● **WHAT YOU HAVE TO DO**: Copy out all lines bearing the word "hlen" from the listing below.

● **PROVIDED DATA**:
━━━━━━━━━━
section
/-! The filter loader after the last line (40_filter_loader.md R148 to R153). First the checks and the warning, about the collected
rows alone; then the command for both slots. -/

namespace Sys2Proof.Machine

/-! ### The range warning -/

theorem inModeRange_eq_false (tenbit : Bool) (c : Int) :
    inModeRange tenbit c = false ↔ if tenbit then c < -512 ∨ 511 < c else c < -256 ∨ 255 < c := by
  cases tenbit with
  | false => simp only [inModeRange, Bool.false_eq_true, if_false, Bool.and_eq_false_iff, decide_eq_false_iff_not, not_le]
  | true => simp only [inModeRange, if_true, Bool.and_eq_false_iff, decide_eq_false_iff_not, not_le]

theorem quad_all_eq_false {α : Type} (p : α → Bool) (q : Quad α) :
    q.all p = false ↔ ∃ c ∈ [q.k0, q.k1, q.k2, q.k3], p c = false := by
  simp only [Quad.all, Bool.and_eq_false_iff, List.exists_mem_cons_iff, List.not_mem_nil, false_and, exists_false,
    or_false, or_assoc]

/-- The warning is about some coefficient of some row (40_filter_loader.md R152). -/
theorem rangeWarning_iff (tenbit : Bool) (rows : List (Quad Coef)) :
    rangeWarning tenbit rows = true ↔ ∃ q ∈ rows, ∃ c ∈ [q.k0.toInt, q.k1.toInt, q.k2.toInt, q.k3.toInt],
      if tenbit then c < -512 ∨ 511 < c else c < -256 ∨ 255 < c := by
  have hrow (q : Quad Coef) : q.all (fun c => inModeRange tenbit c.toInt) = false ↔
      ∃ c ∈ [q.k0.toInt, q.k1.toInt, q.k2.toInt, q.k3.toInt], inModeRange tenbit c = false := by
    simp only [quad_all_eq_false, List.exists_mem_cons_iff, List.not_mem_nil, false_and, exists_false]
  simp only [rangeWarning, Bool.not_eq_true', List.all_eq_false, Bool.not_eq_true, hrow, inModeRange_eq_false]

/-! ### The checks -/

/-- The phase counts of `PHASE_SET` (00_scope.md R6). -/
theorem legalPhases_iff (n : Nat) : legalPhases n = true ↔ n ∈ [4, 8, 16, 64, 256] := by
  simp [legalPhases, or_assoc]

/-- The filter that collected rows and mode flags make, if the checks admit it (40_filter_loader.md R153). -/
def FltWork.slot (w : FltWork) : FilterSlot where
  tenbit := w.tenbit
  adaptive := w.adaptive
  warn := rangeWarning w.tenbit w.rows
  rows := w.rows

theorem filterTable_empty {w : FltWork} (hempty : w.rows = []) : filterTable w = .error ⟨.emptyFilter, 0⟩ :=
  if_pos hempty

theorem filterTable_odd {w : FltWork} (hrows : w.rows ≠ []) (hodd : w.adaptive = true ∧ w.rows.length % 2 = 1) :
    filterTable w = .error ⟨.oddAdaptiveRowCount, 0⟩ := by
  rw [filterTable, if_neg hrows, if_pos hodd]

/-- Past the first two checks the phase count decides. -/
theorem filterTable_phases {w : FltWork} (hrows : w.rows ≠ []) (heven : ¬ (w.adaptive = true ∧ w.rows.length % 2 = 1)) :
    filterTable w = if w.slot.nphases ∈ [4, 8, 16, 64, 256] then .ok w.slot else .error ⟨.invalidPhaseCount, 0⟩ := by
  rw [filterTable, if_neg hrows, if_neg heven]
  exact if_congr (legalPhases_iff _) rfl rfl

/-! ### The command -/

/-- A command whose tests pass and whose body takes an error. -/
theorem runCommand_error {s : State} {needs : List (Bool × CmdError)} {body : State → Except Raise State} {e : Raise}
    (hneeds : ∀ c ∈ needs, c.1 = true) (hbody : body s = .error e) : runCommand s needs body = .next (s.raise e) := by
  simp [runCommand, (firstFailure_none needs).2 hneeds, hbody]

/-- The tests of every load command pass (47_pipeline.md R324). -/
theorem State.streamNeeds_pass {s : State} {bytes : List Byte} (hlen : exceeds s.lim.txtMaxLen s.csr.txtLen.toNat = false)
    (hstream : s.stream = some bytes) : ∀ c ∈ s.streamNeeds, c.1 = true := by
  simp [State.streamNeeds, hlen, hstream]

/-- Once every line is processed, the checks decide what the stream stands for. -/
theorem State.parseFilter_of_lines {s : State} {bytes : List Byte} {l : Loader} (hstream : s.stream = some bytes)
    (hlines : runLines .fltLine s.lim s.csr (Text.lines bytes) Loader.start = .ok l) : s.parseFilter = filterTable l.flt := by
  have hparse : s.parse .fltLine = .ok l := by rw [State.parse, hstream, Option.getD_some, hlines]
  rw [State.parseFilter, hparse]

/-- What the body of `LDFILT` makes of the state when the stream is the filter `f`; `v` names the slot `FILT_V`. -/
def State.withFilter (s : State) (v : Bool) (f : FilterSlot) : State :=
  { s.enter .load with tables := if v then { s.tables with filtV := some f } else { s.tables with filtH := some f } }

/-- `LDFILT.H` as the dispatch runs it. -/
theorem exec_ldfiltH (s : State) : exec .ldfiltH s = execLdfiltH s := rfl

/-- `LDFILT.V` as the dispatch runs it. -/
theorem exec_ldfiltV (s : State) : exec .ldfiltV s = execLdfiltV s := rfl

/-- `LDFILT` for both slots: the stream's filter goes to the slot, or its error is taken (40_filter_loader.md R140). -/
theorem exec_ldfilt (s : State) (v : Bool) : exec (if v then .ldfiltV else .ldfiltH) s =
    runCommand s s.streamNeeds fun t => t.parseFilter.map (t.withFilter v) := by
  cases v with
  | false =>
    rw [if_neg Bool.false_ne_true, exec_ldfiltH, execLdfiltH]
    congr with t
    cases t.parseFilter <;> rfl
  | true =>
    rw [if_pos rfl, exec_ldfiltV, execLdfiltV]
    congr with t
    cases t.parseFilter <;> rfl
━━━━━━━━━━
● **FINISHED EXERCISE**:
theorem State.streamNeeds_pass {s : State} {bytes : List Byte} (hlen : exceeds s.lim.txtMaxLen s.csr.txtLen.toNat = false)
  simp [State.streamNeeds, hlen, hstream]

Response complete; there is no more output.